Nel lungo periodo l’aspetto contributivo può essere corretto nell’arco della vita lavorativa. Per esempio, con l’acquisizione di una migliore posizione, il contributo dell’IRPEF dei figli, il fatto che uno su tre non maturerà la pensione perché andrà altrove. Lavorando presto e spesso in nero o grigio, i migranti risultano contribuenti pensionistici netti, con denaro in cassa che sulla carta andrebbe accantonato per le pensioni future ma che, nella realtà contabile del metodo a ripartizione, si usa subito per saldare le pensioni degli italiani. Senza quel lavoro a basso costo, frutta e verdura costerebbero il doppio, le badanti sarebbero introvabili e i cantieri si fermerebbero. Il debito implicito non si basa sulla solvibilità ma sulla demografia, e la tempistica è importante.

FLUSSO MIGRANTE COSTANTE…
Fino al 2040-2050 il flusso migrante costante (7,5 mld/anno, 150 miliardi cumulati) finanzia in tempo reale la gobba dei boomer in regime retributivo/misto. La RGS elabora le sue stime tenendo conto proprio di questo flusso costante, stimato in media intorno alle 179 mila unità l’anno fino al 2070. Sono braccia che tengono bassa l’inflazione dei servizi e alto il PIL dei consumi: senza di loro il costo della manodopera andrebbe alle stelle e la qualità della vita crollerebbe.

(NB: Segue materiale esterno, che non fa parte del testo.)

/-- The computed fields of the UPD page (Tables 16.9 and 16.10). -/
def State.shownUpd (s : State) (o : Nat) : Shown :=
  if o = 0x084 then [(UPD.BOOT_STAT_TRIAL, b2n s.flash.trial)]
  else if o = 0x088 then
    [(UPD.BOOT_SEL_PREV, s.flash.prev), (UPD.BOOT_SEL_NEXT, s.flash.next), (UPD.BOOT_SEL_SEL, s.flash.sel)]
  else if o = 0x090 then [(UPD.BOOT_WD_LEFT_S, s.bootWdLeft)]
  else if 0x0A0 ≤ o && o < 0x0B0 then [(whole o, hdrVersion (s.runHdr ((o - 0x0A0) / 4)))]
  else if 0x0B0 ≤ o && o < 0x0C0 then [(UPD.RUN_SVN_SVN, hdrSvn (s.runHdr ((o - 0x0B0) / 4)))]
  else if o = 0x300 then [(whole o, s.vbat.bootCnt)]
  else []

/-- The computed fields of an engine's page (R318, R325, Table 12.8). (DEDUCED, notes/assumptions/111.md) -/
def State.shownEng (s : State) (e : EngNo) (o : Nat) : Shown :=
  let v := s.after []
  let a := s.engCfg liveView e
  let x := s.engCfg v e
  if o = 0x044 then [(whole o, (s.lword ((Page.eng e).base + 0x040)).toNat)]
  else if o = 0x054 then
    [(ENGI.ENG_STAT_IN_TEN, max (s.engIn liveView e) (s.engIn v e)),
     (ENGI.ENG_STAT_OUT_TEN, max (s.engOut liveView e) (s.engOut v e)), (ENGI.ENG_STAT_LB_HELD, max a.lineNeed x.lineNeed)]
  else if o = 0x058 then [(whole o, s.engHeld v e)]
  else if o = 0x05C then [(ENGI.ENG_MEM_USE_MIB, max a.mib x.mib)]
  else if 0x100 ≤ o && o < 0x300 && o % 32 = 24 then
    [(ENGI.LAYER_STAT_LB_ALLOC, match a.layers[(o - 0x100) / 32]? with | some y => y.lines | none => 0)]
  else if 0x100 ≤ o && o < 0x300 && o % 32 = 28 then [(ENGI.LAYER_FB_FB_BASE, a.fbBase ((o - 0x100) / 32))]
  else []

/-- The computed fields of an engine's composition page (Table 13.3). (DEDUCED, notes/assumptions/111.md) -/
def State.shownComp (s : State) (e : EngNo) (o : Nat) : Shown :=
  let a := s.engCfg liveView e
  if 0x050 ≤ o && o < 0x060 then
    let c := (o - 0x050) / 4
    match a.runs[c]? with
    | some r => [(ENGC.CACHE_STAT_VALID, 1), (ENGC.CACHE_STAT_BASE, a.cacheBase c), (ENGC.CACHE_STAT_LAST, r.last),
        (ENGC.CACHE_STAT_FIRST, r.first)]
    | none => []
  else if 0x100 ≤ o && o < 0x300 && o % 32 = 24 then
    let l := (o - 0x100) / 32
    let c := (List.range 4).find? (fun c => (a.runs[c]?).any (fun r => r.members.contains l))
    [(ENGC.COMP_LSTAT_CACHE, match c with | some c => c + 1 | none => 0)]
  else []

/-- MACsec counts in the rate of a path on port `n` (R204). -/
def State.secAt (s : State) (n : Nat) : Bool :=
  match idx? 48 n with
  | some p => s.secOn liveView p
  | none => false

/-- TX_BW of a send slot: the live rate of its path A, 0 while it is not enabled (R204). -/
def State.slotRate (s : State) (n : Fin 1024) : Nat :=
  if s.live (.txSlot n) TXS.TX_CTRL_EN = 0 then 0
  else s.txRate true (s.txSel true n).1 (s.secAt (s.live (.txSlot n) TXS.TX_PORT_PORT_A)) n

/-- TX_BW of a send flow: the live rate of its path A, 0 while it is not enabled (R279). -/
def State.audBw (s : State) (n : FlowNo) : Nat :=
  if s.flowEn true true n then s.audRate true (s.secAt (s.fa true TBL.FLOWA_TX_PORT_A n)) n else 0

/-- The computed fields of page `p` at offset `o` beyond its header. -/
def State.shownPage (s : State) (p : Page) (o : Nat) : Shown :=
  match p with
  | .glb => s.shownGlb o
  | .hif => s.shownHif o
  | .key => s.shownKey o
  | .upd => s.shownUpd o
  | .eng e => s.shownEng e o
  | .engComp e => s.shownComp e o
  | .lane n =>
    if o = 0x114 then [(whole o, (s.lane n).bitCnt)]
    else if o = 0x18C then [(whole o, (s.lane n).tally)]
    else if 1024 ≤ n.val && o = LANE.LANE_IGN_CTRL_TXTAG.off then
      [(LANE.LANE_IGN_CTRL_TXTAG, 0xB000 + 0x100 * s.role + (n.val - 1024))]
    else []
  | .xwpRoute =>
    if 0x080 ≤ o && o < 0x180 then
      [(XWPR.ING_PATHS_LIVE, (s.xwp.paths.filter (fun q => q.1 % 64 = (o - 0x080) / 4)).length)]
    else if o = 0x308 then [(whole o, s.xwp.paths.length)]
    else []
  | .eth n => if 0x720 ≤ o && o < 0x740 then [(whole o, s.pauseLeft n ((o - 0x720) / 4))] else []
  | .rxSlot n =>
    if o = 0x044 then [(whole o, (s.lword (p.base + 0x040)).toNat)]
    else if o = 0x06C then [(RXS.RX_BUF_USE_USE, (s.rxs.get n.val RxSlot.init).pkts.length)]
    else []
  | .txSlot n =>
    if o = 0x044 then [(whole o, (s.lword (p.base + 0x040)).toNat)]
    else if o = 0x064 then [(whole o, s.slotRate n)]
    else []
  | .tdm b =>
    if o = 0x044 then [(whole o, (s.lword (p.base + 0x040)).toNat)]
    else if o = 0x070 then [(whole o, (s.tdmPort b).blkStc)]
    else if o = 0x314 then [(whole o, (s.tdmPort b).din.length + (s.tdmPort b).dout.length * 65536)]
    else []
  | .aud =>
    if o = 0x044 then [(whole o, (s.lword (p.base + 0x040)).toNat)]
    else if o = 0x048 then [(AUD.AUD_STAT_SCARFING, s.aud.scarf.length)]
    else if o = 0x04C then [(AUD.AUD_ENTRIES_E, s.audEntries.length)]
    else []
  | .vtg n =>
    if o = 0x048 || o = 0x04C then [(whole o, (s.lword (p.base + (if o = 0x048 then 0x040 else 0x044))).toNat)]
    else if o = 0x050 then [(whole o, s.vtgStat n.val)]
    else if o = 0x100 then [(whole o, (s.vtgs.get n.val Vtg.init).tfrm)]
    else []
  | .flowv b =>
    if 0x040 ≤ o && o < 0x058 then
      match idx? 48 (3 * b.val + (o - 0x040) / 8) with
      | some n => [(whole o, if o % 8 = 0 then s.portLoad (s.after []) n else s.portLoad liveView n)]
      | none => []
    else []
  | .flowaRx b =>
    if o = 0x040 then [(FARX.TOK_USE_HELD, s.tokHeld (s.after []) b), (FARX.TOK_USE_LIVE, s.tokHeld liveView b)] else []
  | .asrc =>
    if o = 0x044 then [(ASRC.ASRC_USE_LIVE, s.asrcHeld liveView), (ASRC.ASRC_USE_HELD, s.asrcHeld (s.after []))] else []
  | .gmc =>
    if o = 0x044 then [(whole o, s.bwBudget)]
    else if o = 0x048 then [(whole o, s.bwHeld (s.after []))]
    else if o = 0x04C then [(whole o, s.bwLive)]
    else []
  | .time =>
    if o = 0x080 then [(whole o, s.stc)]
    else if o = 0x208 then [(whole o, s.mtStat)]
    else if o = 0x20C then [(whole o, s.mtOffShown)]
    else []
  | .ref =>
    if 0x200 ≤ o && o < 0x2D8 && o % 8 = 0 then [(REF.CAND_STAT_WTR_LEFT, s.wtrLeft ((o - 0x200) / 8))] else []
  | .evr => if o = 0x040 then [(whole o, s.evrHead)] else if o = 0x044 then [(whole o, s.evr.tail)] else []
  | .bbx =>
    if o = 0x0A0 then [(whole o, s.bbxHead)] else if o = 0x0A4 then [(whole o, s.bbx.tail)]
    else if o = 0x0A8 then [(BBX.BBX_PEND_N, s.bbx.queue.length)] else []
  | _ => []

/-- The offset in the page whose live word a read of offset `o` returns, when it is a mirror (R9). -/
def mirrorOf (p : Page) (o : Nat) : Option Nat :=
  p.fields.findSome? (fun f => match f.ty with | .live src => if f.hits o then some (src + (o - f.off)) else none | _ => none)

/-- Fields put over a word. -/
def overlay (w : Word) (l : Shown) : Word := l.foldl (fun (w : Word) e => e.1.into w e.2) w

/-- The address is that of HIT[59] of a classification page, where DIAG_CLR is written (Table 7.10).
(DEDUCED, notes/assumptions/24.md) -/
def isHit59 (a : Nat) : Bool :=
  a % 4096 = 0x3FC && (match pageOf (a / 4096) with | some (.cls _) => true | _ => false)

/-- The bits of a write-only field read 0 (Table 0.3). -/
def woMask (a : Nat) : Nat := if isHit59 a then 0 else maskOf (· == .wo) a

/-- The word at a table address (R9, R131, R279, R355). -/
def State.readTable (s : State) (a : Nat) : Word :=
  if 0x02001000 ≤ a && a < 0x02002000 then s.lword (a - 0x1000)
  else if 0x02004000 ≤ a && a < 0x02006000 then s.lword (a - 0x2000)
  else if 0x02006000 ≤ a && a < 0x02008000 then
    match s.pathMid ((a - 0x02006000) / 4) with
    | some m => BitVec.ofNat 32 (0x80000000 + m)
    | none => 0
  else if 0x02021000 ≤ a && a < 0x02022000 then s.lword (a - 0x1000)
  else if 0x020C0000 ≤ a && a < 0x02128000 then s.lword (a - 0x70000)
  else if 0x02180000 ≤ a && a < 0x021C0000 && a % 64 = 0x34 then
    match idx? 4096 ((a - 0x02180000) / 64) with
    | some n => BitVec.ofNat 32 (s.audBw n)
    | none => 0
  else s.word a

/-- A counter of what no command of the table brings about, which wraps: GDDR6 traffic and reseeds (Tables 12.6, 15.10). -/
def counted (p : Page) (o : Nat) : Option Fld :=
  match p with
  | .gmc => if o = 0x220 || o = 0x224 then some (whole o) else none
  | .key => if o = 0x310 then some (whole o) else none
  | _ => none

/-- What a read of address `a` returns. Reads return the shadow of an RWS field, and 0 where nothing is listed (R8, R9,
R360). -/
def State.readWord (s : State) (a : Nat) : Word :=
  if inMsix a then
    if 0x5000 ≤ a && a < 0x5020 then
      BitVec.ofNat 32 (bitWord ((List.range 256).filter s.vecPend) (32 * ((a - 0x5000) / 4)))
    else s.word a
  else if 0x02000000 ≤ a then s.readTable a
  else
    match pageOf (a / 4096) with
    | none => 0
    | some p =>
      let o := a % 4096
      match mirrorOf p o with
      | some src => s.lword (p.base + src)
      | none =>
        let w := s.word a &&& ~~~(BitVec.ofNat 32 (woMask a))
        overlay w (if o < 0x040 then s.shownHdr p o else s.shownPage p o)

/-! ### Reads with an effect (R359) -/

/-- A read of a lane's measurement first takes what the line has brought since the last: error counts, and the equaliser's
adaptation (R81, R92, Table 3.19). -/
def State.laneRead (s : State) (n : LaneNo) (o : Nat) : State :=
  match o with
  | 0x060 => s.sdiErrors n LANE.SDI_TRS_ERR
  | 0x064 => s.sdiErrors n LANE.SDI_CRC_ERR
  | 0x0D4 =>
    let s := s.adapt s n
    s.put (.lane n) LANE.RXEQ_STAT (Config.rxeqWord (s.lane n).ctle (s.lane n).dfe).toNat
  | 0x110 =>
    let a := s.fresh
    let x := (Config.freeValue a.1 64).toNat
    a.2.chkCount n (x % 2 ^ 32) (x / 2 ^ 32 % (x % 2 ^ 32 + 1))
  | _ => s

/-- A read of such a counter first takes what has come since the last read: a free value.
(DESIGN CHOICE, notes/assumptions/9.md) -/
def State.countRead (s : State) (p : Page) (c : Fld) : State :=
  let a := s.fresh
  a.2.add p c (Config.freeValue a.1 32).toNat

/-- The reads that return what their own effect brings: a lane's measurements, counters that no command moves, and the first word
of an event record. -/
def readsAfter (a : Nat) : Bool :=
  if a < 0x02000000 && !inMsix a then
    match pageOf (a / 4096), a % 4096 with
    | some (.lane _), o => o = 0x060 || o = 0x064 || o = 0x0D4 || o = 0x110
    | some .evr, o => o = 0x060 || o = 0x0A0
    | some p, o => (counted p o).isSome
    | _, _ => false
  else false

/-- The effect of a read of `a`: a LO word captures its HI word (R93, R97, R210, R228, R246, R293), and a read of the
event window latches a record or moves the cursor on (R438). -/
def State.readEffect (s : State) (a : Nat) : State :=
  if 0x02000000 ≤ a || inMsix a then s
  else
    match pageOf (a / 4096), a % 4096 with
    | some (.lane n), 0x114 => s.put (.lane n) LANE.LANE_BIT_CNT_HI_BITS ((s.lane n).bitCnt / 2 ^ 32)
    | some (.lane n), 0x060 => s.laneRead n 0x060
    | some (.lane n), 0x064 => s.laneRead n 0x064
    | some (.lane n), 0x0D4 => s.laneRead n 0x0D4
    | some (.lane n), 0x110 => s.laneRead n 0x110
    | some (.lane n), 0x18C => s.put (.lane n) LANE.LANE_IGN_TALLY_RX_HI_TALLY ((s.lane n).tally / 2 ^ 32)
    | some .time, 0x080 => s.put .time TIME.STC_LIVE_HI_STC (s.stc / 2 ^ 32)
    | some .time, 0x20C => s.put .time TIME.MT_OFF_HI_OFF (s.mtOffShown / 2 ^ 32)
    | some (.vtg v), 0x100 => s.put (.vtg v) VTG.TFRM_STC_HI ((s.vtgs.get v.val Vtg.init).tfrm / 2 ^ 32)
    | some (.tdm b), 0x070 => s.put (.tdm b) TDM.BLK_STC_HI_STC ((s.tdmPort b).blkStc / 2 ^ 32)
    | some .evr, 0x060 => s.evrLatch 0
    | some .evr, 0x07C => s.evrStep 0
    | some .evr, 0x0A0 => s.evrLatch 1
    | some .evr, 0x0BC => s.evrStep 1
    | some p, o => match counted p o with
      | some c => s.countRead p c
      | none => s
    | none, _ => s

/-- A read of the word at `a`: its value and the state after it. A record latched by the first window read is what that
read returns (R438), and a lane's measurement what the read has brought. -/
def State.readAt (s : State) (a : Nat) : Word × State :=
  let t := s.readEffect a
  if readsAfter a then (t.readWord a, t) else (s.readWord a, t)

end Sys2Proof.Machine
end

Dal 2060 la stessa coorte migrante (gente che condivide la stessa esperienza nello stesso arco temporale) arriva alla pensione in contributivo pieno, con tassi di sostituzione crollati al 58%. Il sistema a ripartizione è un patto di solidarietà tra generazioni: tu mantieni i vecchi di oggi, sperando che i giovani di domani mantengano te. E la situazione demografica al 2050 sarà la più sfavorevole mai registrata in Italia per rapporto tra pensionati e attivi: l’indice di dipendenza degli anziani toccherà il suo massimo proprio intorno a quell’anno, per poi stabilizzarsi.

…BUON PER L’ITALIA, FINO AL 2050
Lo schema di nuovi ingressi di giovani contribuenti permetterà di pagare pensioni e welfare agli italiani fino al 2050. A quel punto lo Stato dovrà pagare le pensioni ai baby boomer, costose perché in regime misto retributivo/contributivo, e lo farà forte dei contributi di chi ha raccolto pomodori a 4 euro l’ora e badato ai nostri genitori di notte. Dopo, nel decennio successivo, il sistema sarà ancora sotto pressione e il grosso dei migranti, che allora cominceranno ad andare in pensione in regime contributivo pieno, riceveranno meno delle generazioni precedenti a parità di versamenti.
In conclusione, i migranti sono soluzione e vittima del meccanismo del welfare italiano. Il saldo previdenziale sarà complessivamente positivo o negativo per pochi miliardi, secondo tutti gli studi seri e autorevoli. Anche se il mancato versamento dell’Irpef fosse vero per intero, il banco (lo Stato) vince sempre e comunque. Il sistema previdenziale italiano regge, e lo fa grazie ai migranti, non malgrado loro. Sono loro, sottopagati e sfruttati nei lavori essenziali, a tenere in piedi la baracca negli anni peggiori della crisi demografica, tenendo bassi i prezzi e alta la qualità dei servizi, gratificando i nativi baby boomer ben più di quanto gratificherà loro stessi, dato che i pensionati migranti, insieme ai nativi coetanei, riceveranno pensioni molto più misere.